Aim of the exercise => When "leBytes" occurs in a line of the material, copy that line.

(Data listing Opens)

/-- The fused operator, or the first reason of R275's table against it. -/
def buildSplice (p c : Kernel) : Except Nat Splice :=
  if !headOk p || !headOk c then .error 3
  else match readForm p, readForm c with
    | some rp, some rc =>
      if !declOk p rp.all || !declOk c rc.all then .error 5
      else match findRenaming p c rp.all rc.all with
        | .error e => .error e
        | .ok ren =>
          if !ageOk p rp.chain || !ageOk c rc.chain then .error 13
          else
            let ws := forwarders p rp.parts true rp.all
            let rs := forwarders c rc.parts false rc.all
            let pairs := ((ws.zip rs).take 4).filter fun e => unitsOfFwd e.1.instr == unitsOfFwd e.2.instr
            let transient := bit p.mark.flags 0
            let buf := bufferLines p c rp.parts rc.parts
            if transient && pairs.isEmpty then .error 14
            else if 1024 < buf.length then .error 15
            else
              let nctl := rp.chain.length + rc.chain.length
              let x : Fusion :=
                { buf := buf, ren := ren, producerHead := bufIndex buf false p.mark.head
                  closing := closingAt rp, consumerB := (closingB c rc.parts).getD 8
                  producerForks := forked rp.all, consumerForks := forked rc.all }
              let out := buf.mapIdx fun n b => fuseLine x p c nctl n b
              let pair (e : Placed × Placed) : FwdPair :=
                ⟨bufIndex buf false e.1.line, e.1.slot, bufIndex buf true e.2.line, e.2.slot, []⟩
              .ok ⟨out.map (·.1), out.map (·.2), pairs.map pair, transient, Tag.ofCode p.mark.fmt⟩
    | _, _ => .error 4

/-- The splice of stages with the given images, headers and core masks: built, or refused with a reason (R262, R263, R275),
with the state that the splicer's reads leave. -/
def trySplice (s : State) (asid : BitVec 11) (baseP baseC : Dword) (hp hc : List Byte) (sameCores : Bool) :
    Except Nat Splice × State :=
  let mp := markAt hp 48
  let mc := markAt hc 80
  let marked := bit (field hp 6 2) 0 && bit (field hc 6 2) 1
  if !marked || mp.trips != mc.trips || mp.step != mc.step || mp.fmt != mc.fmt || mc.flags != 0 then (.error 1, s)
  else if !sameCores then (.error 2, s)
  else
    let p := frontOutcome (readKernel asid baseP hp mp) s
    let c := frontOutcome (readKernel asid baseC hc mc) p.2
    match p.1, c.1 with
    | some kp, some kc => (buildSplice kp kc, c.2)
    | _, _ => (.error 16, c.2)

/-- The bytes of a splice-map entry (R276). -/
def entryBytes (e : SpliceEntry) : List Byte :=
  leBytes 8 e.kernid.toNat ++ leBytes 4 e.line.toNat ++ leBytes 1 (if e.side then 1 else 0)
    ++ leBytes 1 (e.conv.toNat % 2 ^ 7) ++ leBytes 1 (e.conv.toNat / 2 ^ 7) ++ leBytes 1 0

def mapBytes (x : Splice) : List Byte := x.map.flatMap entryBytes

end Sys2Proof.Machine
end

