/-- The inherited or own value of the field of an OVR bit (R326). -/
def eff (ovr b own : Nat) (parent : Option Region) (f : Region → Nat) : Nat :=
  match parent with
  | some p => if bit ovr b then own else f p
  | none => own

/-- A stage before it is bound (R330). -/
def StageState.unbound : StageState :=
  { head := 0, tail := 0, closed := false, status := 3, reason := 0, base := 0, centry := 0, kernid := 0, cost := 0,
    fusedNext := false, fusedPrev := false, splice := none, arrives := [], stolen := [], cset := 0 }

/-- The region of an RCB with the effective values that Gheah copies (R326, R327). -/
def regionFrom (xs : List Byte) (rcb fn : Nat) (parent : Option Region) : Region :=
  let ovr := field xs 16 4
  let flags := field xs 4 4
  let valloc := field xs 64 8
  { rid := field xs 0 2, fn := fn, rcb := rcb, parent := field xs 8 8
    verify := bit flags 0 || (parent.map (·.verify)).getD false, chained := bit flags 1
    asid := BitVec.ofNat 11 (eff ovr 8 (field xs 20 2) parent fun p => p.asid.toNat)
    prio := eff ovr 6 (field xs 22 1) parent (·.prio), fdom := eff ovr 7 (field xs 23 1) parent (·.fdom)
    cmin := eff ovr 0 (field xs 24 2) parent (·.cmin), cmax := eff ovr 1 (field xs 26 2) parent (·.cmax)
    tickets := eff ovr 5 (field xs 28 2) parent (·.tickets), dclass := eff ovr 9 (field xs 30 1) parent (·.dclass)
    nstage := field xs 31 1, vault := eff ovr 2 (field xs 32 8) parent (·.vault)
    hbm := eff ovr 3 (field xs 40 8) parent (·.hbm), fabric := eff ovr 4 (field xs 48 8) parent (·.fabric)
    cost := field xs 56 8, valloc := bits valloc 0 44, span := bits valloc 44 3, stagesAt := field xs 72 8
    btab := field xs 80 8, nbund := field xs 88 2, nextr := field xs 90 2, graph := field xs 96 8, trig := field xs 104 8
    handler := leDword ((xs.drop 112).take 8), cq := field xs 120 8, cqcap := field xs 128 4, cqHead := 0, cqTail := 0
    stages := List.replicate (field xs 31 1) StageState.unbound, items := 0, run := none, runs := 0, pendTrig := none
    lastTrig := none, groups := [], removing := false, dead := false }

/-- The vault allocation lies in one vault or in consecutive vaults of one die (R325). -/
def vaultOk (r : Region) : Bool :=
  let lo := r.valloc
  let hi := r.valloc + r.vault - 1
  r.vault == 0 || (isVault lo && isVault hi && (lo - 0x80000000000) / 0x20000000 == (hi - 0x80000000000) / 0x20000000)

def vaultsMeet (a b : Region) : Bool :=
  a.vault != 0 && b.vault != 0 && a.valloc < b.valloc + b.vault && b.valloc < a.valloc + a.vault

/-- The sum, the parent's limits and the vault allocation (R327). -/
def budgetOk (s : State) (r : Region) (parent : Option Region) : Bool :=
  s.regions.foldl (fun a x => a + x.cmin) r.cmin ≤ 512
    && (match parent with
      | none => true
      | some p => r.cmax ≤ p.cmax && r.vault ≤ p.vault && r.hbm ≤ p.hbm && (r.fabric == 0 || r.fabric ≤ p.fabric))
    && vaultOk r && !s.regions.any (vaultsMeet r)

/-- Statuses of a completion (R358). -/
def stOk : Nat := 0
def stFull : Nat := 1
def stBadRcb : Nat := 2
def stBudget : Nat := 3
def stBadCmd : Nat := 4
def stDenied : Nat := 5
def stNoRegion : Nat := 6

/-- The region that the RCB at an address describes, or the status that refuses it (R327, R357). -/
def judgeRcb (s : State) (fn rcb : Nat) : Except Nat Region :=
  let xs := physRead s rcb 256
  let parent := s.regions.find? fun p => field xs 8 8 != 0 && p.rcb == field xs 8 8
  let root := field xs 8 8 == 0
  let r := regionFrom xs rcb fn parent
  if rcb % 256 != 0 || !isHbm rcb || !rcbRanges xs || r.cmax < r.cmin then .error stBadRcb
  else if (root && field xs 16 4 != 0x3FF) || (!root && parent.isNone) then .error stBadRcb
  else if s.regions.any fun x => x.rid == r.rid then .error stBadRcb
  else if !asidAllowed s fn r.asid.toNat then .error stDenied
  else if budgetOk s r parent then .ok r else .error stBudget

/-- A region admitted: its stages are unbound and empty (R327, R330). -/
def addRegion (s : State) (r : Region) : State :=
  (List.range r.nstage).foldl (fun s i =>
    physWrite (physWrite s (stageRec r i + 36) [3, 0, 0, 0]) (stageRec r i + 48) (leBytes 8 0)) { s with regions := s.regions ++ [r] }

/-! Removal (R328). -/

/-- The region and its descendants with their depths. -/
def subtree (s : State) : Nat → Nat → Region → List (Nat × Region)
  | 0, d, r => [(d, r)]
  | fuel + 1, d, r => (d, r) :: (s.regions.filter fun x => x.parent != 0 && x.parent == r.rcb).flatMap (subtree s fuel (d + 1))

/-- The region of the subtree to be removed next: a deepest one. -/
def deepest (l : List (Nat × Region)) : Option Region :=
  (l.foldl (fun best e => match best with
    | none => some e
    | some b => if b.1 < e.1 then some e else best) none).map (·.2)

/-- Step 1: stage 0's input closes; the run ends, and no core is given any more. -/
def beginRemoval (s : State) (r : Region) : State :=
  let s1 := modStage s r.rid 0 fun x => { x with closed := true }
  propagateClose (modRegion s1 r.rid fun r => { r with removing := true, run := none, pendTrig := none }) r.rid

/-- Step 2: every core of the region has retired its operator; a core that a fault has stopped for good has abandoned it. -/
def removalReady (s : State) (rid : Nat) : Bool :=
  s.cores.toList.all fun k =>
    k.stopped || !((k.op.map fun o => o.rid == rid).getD false || (k.shadow.map fun l => l.rid == rid).getD false)

/-- A stopped core given back: its operator is gone (R374). -/
def releaseStopped (s : State) (c : Nat) : State :=
  let s1 := giveUpLease (leaveArray (orphan (abortOpen s c) c none) c) c
  modCore s1 c fun k => { k with
    stopped := false, op := none, shadow := none, streams := k.streams.map (fun _ => Stream.reset), inflight := [], block := none
    flow := none, planeLoad := none, frame := none, savedC := none, leaseLeft := 0, wantLease := none, moveTo := none
    rbuf := [], rfault := [], sr := { k.sr with mode := 0, asidNext := none } }

/-- Steps 3 and 5 for one core: released, its saved contexts of the region dropped, their open versions aborted (R256, R347). -/
def releaseCore (rid : Nat) (s : State) (c : Nat) : State :=
  let k := coreAt s c
  let mine (x : SavedOp) : Bool := x.op.rid == rid
  let s1 := (k.saved.filter mine).foldl (fun s x => match x.version with
    | some v => abortVersion s v.bid v.version
    | none => s) s
  let s2 := modCore s1 c fun k => { k with saved := k.saved.filter fun x => !mine x }
  let s3 := if k.stopped && (k.op.map fun o => o.rid == rid).getD false then releaseStopped s2 c else s2
  if (k.stage.map fun x => x.1 == rid).getD false then bindCore s3 c none else s3
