-- ==== Sys2Proof/Machine/Order.lean ====
section
/-! DEFINITION. The order within a cycle where the spec gives one (R22, R24, R25, R49, R334, R348, R353, R372; log 61). `step` asks
here whether an action may still take place in the cycle it comes in; one that comes too late in it leaves the machine as it is. -/

namespace Sys2Proof.Machine

/-! At one core. -/

/-- The rank of a stream's own actions: the lowest stream comes first, so that its fault is the one recorded (R49, R372 row 2). -/
def streamRank (st : StreamId) : Nat := 1 + streamNum st

/-- The rank of an event at a core: a machine check before all (R372 row 1), then the streams, then what belongs to the end of the
cycle, which is the landing of pushes (R22, R105), the comparison of WAITCC (R25), and the pre-emption request, which comes behind the
faults and END (R372 row 4). Other events have no place in the cycle. -/
def eventRank : Instr → Option Nat
  | .machineCheck .. => some 0
  | .lineFetch st => some (streamRank st)
  | .hangTimeout st => some (streamRank st)
  | .exposedResultWrite | .interlockedValueArrive | .fenceComplete | .xfenceComplete | .bopenAnswer .. | .bsealComplete | .rdvComplete
  | .steerAppend | .cbsetComplete | .cbwaitComplete | .itemReturn | .emitAccept => some (streamRank .c)
  | .walkMsprMeet | .roundPrepare | .flowStep | .flowEnd | .listRecordWrite => some (streamRank .w)
  | .vectorIteration | .vectorWritesLanded | .readRunPlace .. => some (streamRank .v)
  | .mldsColumn | .rowStep | .arrayCommandComplete | .mdrnRow | .mdrnWritesLanded | .mzeroComplete => some (streamRank .m)
  | .kviewPass | .copyUnit | .transferComplete | .patchRowWrite => some (streamRank .k)
  | .retiringPush .. | .waitccComplete | .preemptRequest => some 6
  | _ => none

/-- The stream on whose behalf an event at a core acts. -/
def eventStream (i : Instr) : StreamId :=
  match eventRank i with
  | some n => if 2 ≤ n && n ≤ 5 then streamOf (n - 1) else .c
  | none => .c

/-! At the front end. -/

/-- The place of a change of a stage's queue within a cycle: removals by ITEM by core, by stealing, insertions by host commands in
queue order, by EMIT by core (R334, R353). -/
def queueRank (c : Nat) : Instr → Option Nat
  | .itemReturn => some c
  | .stealRequest .. => some 512
  | .submit fn q => some (513 + 64 * fn + q)
  | .emitAccept => some (4609 + c)
  | .stolenEmit .. => some 5121
  | _ => none

/-- Grants of one cycle are counted chip-wide in ascending die order (R348). -/
def grantRank : Instr → Option Nat
  | .coreGrant d => some d
  | _ => none

/-- A rank that is not below how far the cycle has come. -/
def notLate (reached : Nat) : Option Nat → Bool
  | none => true
  | some r => reached ≤ r

/-- How far the cycle has come after it. -/
def reach (reached : Nat) : Option Nat → Nat
  | none => reached
  | some r => r

/-- An event that may still take place in this cycle. -/
def inOrder (s : State) (c : Nat) (i : Instr) : Bool :=
  notLate (coreAt s c).rank (eventRank i) && notLate s.queueTurn (queueRank c i) && notLate s.grantTurn (grantRank i)

/-- How far the cycle has come with an event. -/
def noteOrder (s : State) (c : Nat) (i : Instr) : State :=
  let s1 := { s with queueTurn := reach s.queueTurn (queueRank c i), grantTurn := reach s.grantTurn (grantRank i) }
  match eventRank i with
  | none => s1
  | some r => modCore s1 c fun k => { k with rank := r }

/-! At issue. -/

/-- The instruction moves a handle that its cluster shares (R24). -/
def movesShared (s : State) (c : Nat) : Instr → Bool
  | .cbadv _ h .. => (sharedCb s c h).valid
  | _ => false

/-- A stream may still issue in this cycle; a shared handle is moved by the cores of a cluster in ascending order (R24, R49). -/
def issueInOrder (s : State) (c : Nat) (st : StreamId) (i : Instr) : Bool :=
  (coreAt s c).rank ≤ streamRank st && (!movesShared s c i || (clusterAt s (clusterOf c)).cbTurn ≤ c)

/-- How far the cycle has come with an issue. -/
def noteIssue (s : State) (c : Nat) (st : StreamId) (i : Instr) : State :=
  let s1 := modCore s c fun k => { k with rank := streamRank st }
  if movesShared s c i then modCluster s1 (clusterOf c) fun l => { l with cbTurn := c } else s1

end Sys2Proof.Machine
end

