-- ==== Sys2Proof/Laws/Memory.lean ====
section
/-! SUPPORT. Memory as a list of cells: what a byte reads as after a write, and that every write keeps the canonical form. -/

namespace Sys2Proof.Machine

/-- The form from a lower address on follows from the form from a higher one. -/
theorem wfFrom_mono {m : List Host.Cell} {lo hi : Nat} (h : lo ≤ hi) (w : Memory.wfFrom hi m = true) :
    Memory.wfFrom lo m = true := by
  cases m with
  | nil => rfl
  | cons e rest =>
    obtain ⟨a, x⟩ := e
    simp only [Memory.wfFrom, Bool.and_eq_true, decide_eq_true_eq] at w ⊢
    exact ⟨⟨by omega, w.1.2⟩, w.2⟩

/-- No listed address lies below the lower bound. -/
theorem memGet_below {m : List Host.Cell} {lo a : Nat} (w : Memory.wfFrom lo m = true) (h : a < lo) : memGet m a = 0 := by
  cases m with
  | nil => rfl
  | cons e rest =>
    obtain ⟨b, x⟩ := e
    simp only [Memory.wfFrom, Bool.and_eq_true, decide_eq_true_eq] at w
    have hb : ¬ a = b := by omega
    have hlt : a < b := by omega
    simp [memGet, hb, hlt]

/-- A write keeps the canonical form. -/
theorem wfFrom_memPut {m : List Host.Cell} {lo a : Nat} {v : Byte} (w : Memory.wfFrom lo m = true) (h : lo ≤ a) :
    Memory.wfFrom lo (memPut m a v) = true := by
  induction m generalizing lo with
  | nil =>
    simp only [memPut]
    split
    · rfl
    · simp_all [Memory.wfFrom]
  | cons e rest ih =>
    obtain ⟨b, x⟩ := e
    simp only [Memory.wfFrom, Bool.and_eq_true, decide_eq_true_eq, bne_iff_ne, ne_eq] at w
    simp only [memPut]
    split
    · split
      · simp only [Memory.wfFrom, Bool.and_eq_true, decide_eq_true_eq, bne_iff_ne, ne_eq]
        exact w
      · rename_i hab hv
        simp only [Memory.wfFrom, Bool.and_eq_true, decide_eq_true_eq, bne_iff_ne, ne_eq]
        exact ⟨⟨h, hv⟩, ⟨by omega, w.1.2⟩, w.2⟩
    · split
      · split
        · exact wfFrom_mono (by omega) w.2
        · rename_i hab hv
          subst hab
          simp only [Memory.wfFrom, Bool.and_eq_true, decide_eq_true_eq, bne_iff_ne, ne_eq]
          exact ⟨⟨h, hv⟩, w.2⟩
      · simp only [Memory.wfFrom, Bool.and_eq_true, decide_eq_true_eq, bne_iff_ne, ne_eq]
        exact ⟨w.1, ih w.2 (by omega)⟩

theorem wf_memPut {m : List Host.Cell} {a : Nat} {v : Byte} (w : Memory.wf m = true) : Memory.wf (memPut m a v) = true :=
  wfFrom_memPut w (Nat.zero_le a)

theorem wf_memWrite {m : List Host.Cell} {a : Nat} (xs : List Byte) (w : Memory.wf m = true) :
    Memory.wf (memWrite m a xs) = true := by
  induction xs generalizing m a with
  | nil => exact w
  | cons x xs ih => exact ih (wf_memPut w)

/-- The byte written reads back, and every other byte reads as before. -/
theorem memGet_memPut {m : List Host.Cell} {lo : Nat} (w : Memory.wfFrom lo m = true) (a c : Nat) (v : Byte) :
    memGet (memPut m a v) c = if c = a then v else memGet m c := by
  induction m generalizing lo with
  | nil =>
    by_cases hv : v = 0 <;> simp only [memPut, hv, if_true, if_false, memGet]
    · split <;> rfl
    · split
      · rfl
      · split <;> rfl
  | cons e rest ih =>
    obtain ⟨b, x⟩ := e
    simp only [Memory.wfFrom, Bool.and_eq_true, decide_eq_true_eq] at w
    have low : ∀ d, d ≤ b → memGet rest d = 0 := fun d hd => memGet_below w.2 (by omega)
    simp only [memPut]
    split
    · rename_i hab
      by_cases hv : v = 0
      · simp only [hv, if_true, memGet]
        by_cases hca : c = a
        · have h1 : ¬ c = b := by omega
          have h2 : c < b := by omega
          rw [if_neg h1, if_pos h2, if_pos hca]
        · rw [if_neg hca]
      · simp only [hv, if_false, memGet]
        by_cases hca : c = a
        · rw [if_pos hca, if_pos hca]
        · rw [if_neg hca, if_neg hca]
          by_cases hlt : c < a
          · have h1 : ¬ c = b := by omega
            have h2 : c < b := by omega
            rw [if_pos hlt, if_neg h1, if_pos h2]
          · rw [if_neg hlt]
    · split
      · rename_i hnot hab
        subst hab
        by_cases hv : v = 0
        · simp only [hv, if_true, memGet]
          by_cases hca : c = a
          · rw [if_pos hca, low c (by omega)]
          · by_cases hlt : c < a
            · rw [if_neg hca, if_neg hca, if_pos hlt, low c (by omega)]
            · rw [if_neg hca, if_neg hca, if_neg hlt]
        · simp only [hv, if_false, memGet]
          by_cases hca : c = a
          · rw [if_pos hca, if_pos hca]
          · rw [if_neg hca, if_neg hca, if_neg hca]
      · rename_i hnot hab
        simp only [memGet]
        rw [ih w.2]
        by_cases hcb : c = b
        · have h1 : ¬ c = a := by omega
          rw [if_pos hcb, if_neg h1, if_pos hcb]
        · by_cases hlt : c < b
          · have h1 : ¬ c = a := by omega
            rw [if_neg hcb, if_pos hlt, if_neg h1, if_neg hcb, if_pos hlt]
          · rw [if_neg hcb, if_neg hlt, if_neg hcb, if_neg hlt]

/-- A byte after a write of bytes from `a` on. -/
theorem memGet_memWrite {m : List Host.Cell} (w : Memory.wf m = true) (a c : Nat) (xs : List Byte) :
    memGet (memWrite m a xs) c = if a ≤ c ∧ c < a + xs.length then xs.getD (c - a) 0 else memGet m c := by
  induction xs generalizing m a with
  | nil => simp only [memWrite, List.length_nil, Nat.add_zero]; rw [if_neg (by omega)]
  | cons x xs ih =>
    simp only [memWrite, List.length_cons]
    rw [ih (wf_memPut w), memGet_memPut (lo := 0) w]
    by_cases h0 : c = a
    · subst h0
      rw [if_neg (by omega), if_pos rfl, if_pos (by omega)]
      simp
    · by_cases h1 : a + 1 ≤ c ∧ c < a + 1 + xs.length
      · rw [if_pos h1, if_pos (by omega)]
        have : c - a = (c - (a + 1)) + 1 := by omega
        rw [this]; simp
      · rw [if_neg h1, if_neg h0, if_neg (by omega)]

theorem memRead_length (m : List Host.Cell) (a n : Nat) : (memRead m a n).length = n := by
  induction n generalizing a with
  | zero => rfl
  | succ n ih => simp [memRead, ih]

theorem memRead_append (m : List Host.Cell) (a n k : Nat) : memRead m a (n + k) = memRead m a n ++ memRead m (a + n) k := by
  induction n generalizing a with
  | zero => simp [memRead]
  | succ n ih => rw [Nat.succ_add, memRead, ih, memRead, List.cons_append]; congr 3; omega

/-- Above every listed address memory reads as 0. -/
theorem memRead_above {m : List Host.Cell} {a : Nat} (h : ∀ c ∈ m, c.1 < a) (n : Nat) : memRead m a n = List.replicate n 0 := by
  have g : ∀ (m : List Host.Cell) (b : Nat), a ≤ b → (∀ c ∈ m, c.1 < a) → memGet m b = 0 := by
    intro m b hb
    induction m with
    | nil => intro _; rfl
    | cons c m ih =>
      intro hm
      obtain ⟨x, v⟩ := c
      have hx : x < a := hm (x, v) (by simp)
      have h1 : ¬b = x := by omega
      have h2 : ¬b < x := by omega
      simp only [memGet, h1, h2, if_false]
      exact ih fun c hc => hm c (List.mem_cons_of_mem _ hc)
  have k : ∀ b, a ≤ b → memRead m b n = List.replicate n 0 := by
    induction n with
    | zero => intro _ _; rfl
    | succ n ih => intro b hb; rw [memRead, g m b hb h, ih (b + 1) (by omega), List.replicate_succ]
  exact k a (Nat.le_refl a)

theorem memRead_getD (m : List Host.Cell) (a n i : Nat) (h : i < n) : (memRead m a n).getD i 0 = memGet m (a + i) := by
  induction n generalizing a i with
  | zero => omega
  | succ n ih =>
    cases i with
    | zero => simp [memRead]
    | succ i =>
      have := ih (a + 1) i (by omega)
      simpa [memRead, Nat.add_assoc, Nat.add_comm 1 i] using this

/-- What was written reads back. -/
theorem memRead_memWrite_self {m : List Host.Cell} (w : Memory.wf m = true) (a : Nat) (xs : List Byte) :
    memRead (memWrite m a xs) a xs.length = xs := by
  apply List.ext_getElem
  · exact memRead_length ..
  · intro i h1 h2
    have := memRead_getD (memWrite m a xs) a xs.length i h2
    rw [memGet_memWrite w] at this
    rw [if_pos (by omega)] at this
    simpa [h1, h2] using this

/-- Bytes outside a write read as before. -/
theorem memGet_memWrite_of_outside {m : List Host.Cell} (w : Memory.wf m = true) (a c : Nat) (xs : List Byte)
    (h : c < a ∨ a + xs.length ≤ c) : memGet (memWrite m a xs) c = memGet m c := by
  rw [memGet_memWrite w, if_neg (by omega)]

/-! Physical and host memory. -/

@[simp] theorem noteTrigger_mem (s : State) (pa n : Nat) : (noteTrigger s pa n).mem = s.mem := by
  unfold noteTrigger; split <;> rfl
@[simp] theorem noteTrigger_hostMem (s : State) (pa n : Nat) : (noteTrigger s pa n).hostMem = s.hostMem := by
  unfold noteTrigger; split <;> rfl
@[simp] theorem noteTrigger_cores (s : State) (pa n : Nat) : (noteTrigger s pa n).cores = s.cores := by
  unfold noteTrigger; split <;> rfl

@[simp] theorem physWrite_mem (s : State) (pa : Nat) (xs : List Byte) : (physWrite s pa xs).mem = memWrite s.mem pa xs := by
  simp [physWrite]
@[simp] theorem physWrite_hostMem (s : State) (pa : Nat) (xs : List Byte) : (physWrite s pa xs).hostMem = s.hostMem := by
  simp [physWrite]
@[simp] theorem physWrite_cores (s : State) (pa : Nat) (xs : List Byte) : (physWrite s pa xs).cores = s.cores := by
  simp [physWrite]
@[simp] theorem hostWrite_hostMem (s : State) (a : Nat) (xs : List Byte) :
    (hostWrite s a xs).hostMem = memWrite s.hostMem a xs := rfl

end Sys2Proof.Machine
end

(Data listing Closes)

Your response =>
  leBytes 8 e.kernid.toNat ++ leBytes 4 e.line.toNat ++ leBytes 1 (if e.side then 1 else 0)
    ++ leBytes 1 (e.conv.toNat % 2 ^ 7) ++ leBytes 1 (e.conv.toNat / 2 ^ 7) ++ leBytes 1 0
    physWrite (physWrite s (stageRec r i + 36) [3, 0, 0, 0]) (stageRec r i + 48) (leBytes 8 0)) { s with regions := s.regions ++ [r] }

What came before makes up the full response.